One of the things we have learnt from ASBOsand of course a high percentage of them are breachedis that the broader the order, the more likely the breach. I therefore urge the Minister, if we end up with these orders in the Bill when it finally becomes law, to cast the legislation in such a way that the orders are well targeted, not only because I think that is right in terms of the liberty of the individual but because they will be much more successful in achieving their objective.
Lord West of Spithead: I was speaking to the first three amendments; the noble Lord, Lord Kingsland, has gone rather wider than that. Indeed, one wonders whether we should have gone on to Clause 168 stand part. I show my lack of knowledge of procedure. Should I answer on those amendments first, or go more broadly?
Lord Kingsland: I apologise for embarrassing the Minister. I was trying to save the Committee time, because I am essentially covering the same themes as the noble Lord, Lord Thomas. The Minister should proceed in the way that is most comfortable for him. He can move from the particular to the general or vice versa; we will be equally delighted.
Lord West of Spithead: I thank the noble Lord for his International Code Flag Uniform, which means You are running into danger. I might start with the general, which I hope will facilitate the discussion, and then go into the particular.
Serious violence is one of the greatest challenges that we face in contemporary society; it blights lives like no other crime. I know that we are all aware of that. It causes terrible suffering not just to victims but to their families and contributes to higher levels of fear within the community. The Government, working with the police and others, have brought about significant reductions in violent crime during the past 10 years. I know that people dispute figures, but I asked for some examples. In 1997, there were 2,184,000 incidents of violence with injury, which is a pretty horrifying total. Last year, there were 1,207,000, which is still an awfully high number, but a huge reduction. Similarly, I can quote other figures. Woundings are down from 804,000 to 578,000. Those are big reductions, but we are not complacent and we know that there is much to do.

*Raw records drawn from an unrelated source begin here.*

-- ==== Sys2Proof/Machine/Verdict.lean ====
section
/-! DEFINITION. The verdict stage (chapter 4): head decisions, starting to send, and the SCI table. -/

namespace Sys2Proof.Machine

/-- A frame dropped at the head for a mark that counts STOMPED (R149 rows 1 to 3). -/
def headStomped (s : State) (p : Nat) (d : Dir) (f : Frame) : State := dropWhole (countStomped s p d f) p d f

/-- The frame's stage has handed it on, so that its head decisions can be taken. -/
def handedOn (f : Frame) : Bool :=
  match f.stage with
  | .queued => true
  | .inTiller _ => true
  | .lane => true
  | _ => false

/-- The frame passes its head decisions; its verdict follows where it is complete. -/
def headPass (s : State) (p : Nat) (d : Dir) (f : Frame) : State :=
  tryVerdict (modFrame s p d f.seq (fun g => { g with headOk := true })) p d

/-- The head decisions on a validated frame with an entry: bad tags, then the replay check (R139, R145, R149). -/
def headRx (s : State) (p : Nat) (f : Frame) : State :=
  let n := f.slot.getD 0
  if badTag s f then
    dropWhole (raise (cinc (recordErr (saAdd s n 7 1) p .ingress f 4) (vdA p + 0x68)) (vdSrc p + 3) (vdData f)) p .ingress f
  else if f.entry.replayProtect ∧ f.pn < lowestFor s f then
    dropWhole (raise (recordErr (saAdd s n 4 1) p .ingress f 1) (vdSrc p + 2) (vdData f)) p .ingress f
  else headPass s p .ingress f

/-- An untagged frame resolved to VALIDATE (R72, R149, R157). -/
def headUntagged (s : State) (p : Nat) (f : Frame) : State :=
  if rbit s (vdA p) 0 then headPass s p .ingress f
  else dropWhole (raise (cinc (recordErr (domAdd s f.domain 2 1) p .ingress f 5) (vdA p + 0x60)) (vdSrc p + 3) (vdData f)) p .ingress f

/-- The head decisions of R145, in the order of R149. -/
def headDecide (s : State) (p : Nat) (d : Dir) : State :=
  match headOf s p d with
  | none => s
  | some f =>
    if f.headOk || !handedOn f then s
    else match f.mark with
      | .purged => headStomped s p d f
      | .twinFail => headStomped s p d f
      | .noTiller => headStomped (match d with | .egress => s | .ingress => cinc s (vdA p + 0x80)) p d f
      | m =>
        if f.bad ≠ .none then headPass s p d f
        else match m with
          | .untagged => headUntagged s p f
          | .noSa => dropWhole (recordErr (saAdd s (f.slot.getD 0) 5 1) p d f 2) p d f
          | _ => if f.act = .validate then headRx s p f else headPass s p d f

def execVerdictHead (port : Fin 64) (dir : Dir) (cnt : Ecc) (s : State) : Out := powered s (withEcc s cnt (fun s => headDecide s port dir))

/-- A port whose rate exceeds the per-datapath rate of 200 Gbit/s × (1 − 0.01k) (R146 condition 3). -/
def overRate (s : State) (p : Nat) : Bool := decide (200 * (100 - s.line.step) < 100 * portRate s p)

/-- The conditions of R146 that the state shows, with the output side able to send (R36, R46, R53); the times of
conditions 2 and 3 are the sender's to keep. -/
def mayStart (s : State) (p : Nat) (d : Dir) (f : Frame) : Bool :=
  let x := sideOf s p (outSide d)
  f.headOk && !f.started && sideUp x && !x.stopped && !x.localFault &&
    (onLane f || decide (1 ≤ f.blocks)) &&
    (!(overRate s p) || f.act == .bypass || f.mark == .untagged || f.ended) &&
    (!(f.act == .validate && f.mark == .none && storeForward s p f) || f.fate.isSome) &&
    (match f.fate with
     | none => true
     | some .pass => true
     | _ => false)

/-- The verdict stage starts sending the head frame (R146). -/
def startSend (s : State) (p : Nat) (d : Dir) : State :=
  match headOf s p d with
  | none => s
  | some f => if mayStart s p d f then modFrame s p d f.seq (fun g => { g with started := true }) else s

def execVerdictStartSend (port : Fin 64) (dir : Dir) (s : State) : Out := powered s (startSend s port dir)

/-! ### The SCI table (R134, R160) -/

def sciIdxA : Nat := 0x43080000

/-- The entry that VD_SCI_IDX names, into LO and HI. -/
def execSciRead (s : State) : Out :=
  let v := (tget (fun _ => (0 : W64)) s.line.sci (rf s sciIdxA 13 0)).toNat
  powered s (rset (rset s (sciIdxA + 4) (w32 v)) (sciIdxA + 8) (w32 (v / 2 ^ 32)))

/-- LO and HI into the entry that VD_SCI_IDX names. -/
def execSciWrite (s : State) : Out :=
  let v := BitVec.ofNat 64 ((rget s (sciIdxA + 4)).toNat + (rget s (sciIdxA + 8)).toNat * 2 ^ 32)
  powered s { s with line := { s.line with sci := tput (fun _ => 0) s.line.sci (rf s sciIdxA 13 0) v } }

end Sys2Proof.Machine
end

There is no doubt that public perceptions are very different from that, and just because they are perceptions does not mean that they are not important. Such perceptions, partly fuelled by media reporting, have an impact on the quality of life of law-abiding citizens. There is no doubt that they inspire fear. In areas where I have lived in London I have seen that that fear exists. The fear is very real and needs to be addressed.
It is precisely for that reason that on 18 February we published an action plan setting out how we intended to achieve further reductions in serious violence in the future. Our vision is simple. We feel that we have to save lives, and we think that this plan will save lives, reduce harm and protect the public. One can have long discussions and arguments about how people have got into a position where they are committing these criminal acts. We show great sympathy for them and look after them as we should, because they may have suffered in how they have been brought up; but these are often issues within their family life and are not necessarily a matter for government, whereas protecting law-abiding citizens is. Violent offender orders are a key commitment within this plan, and I shall set out why.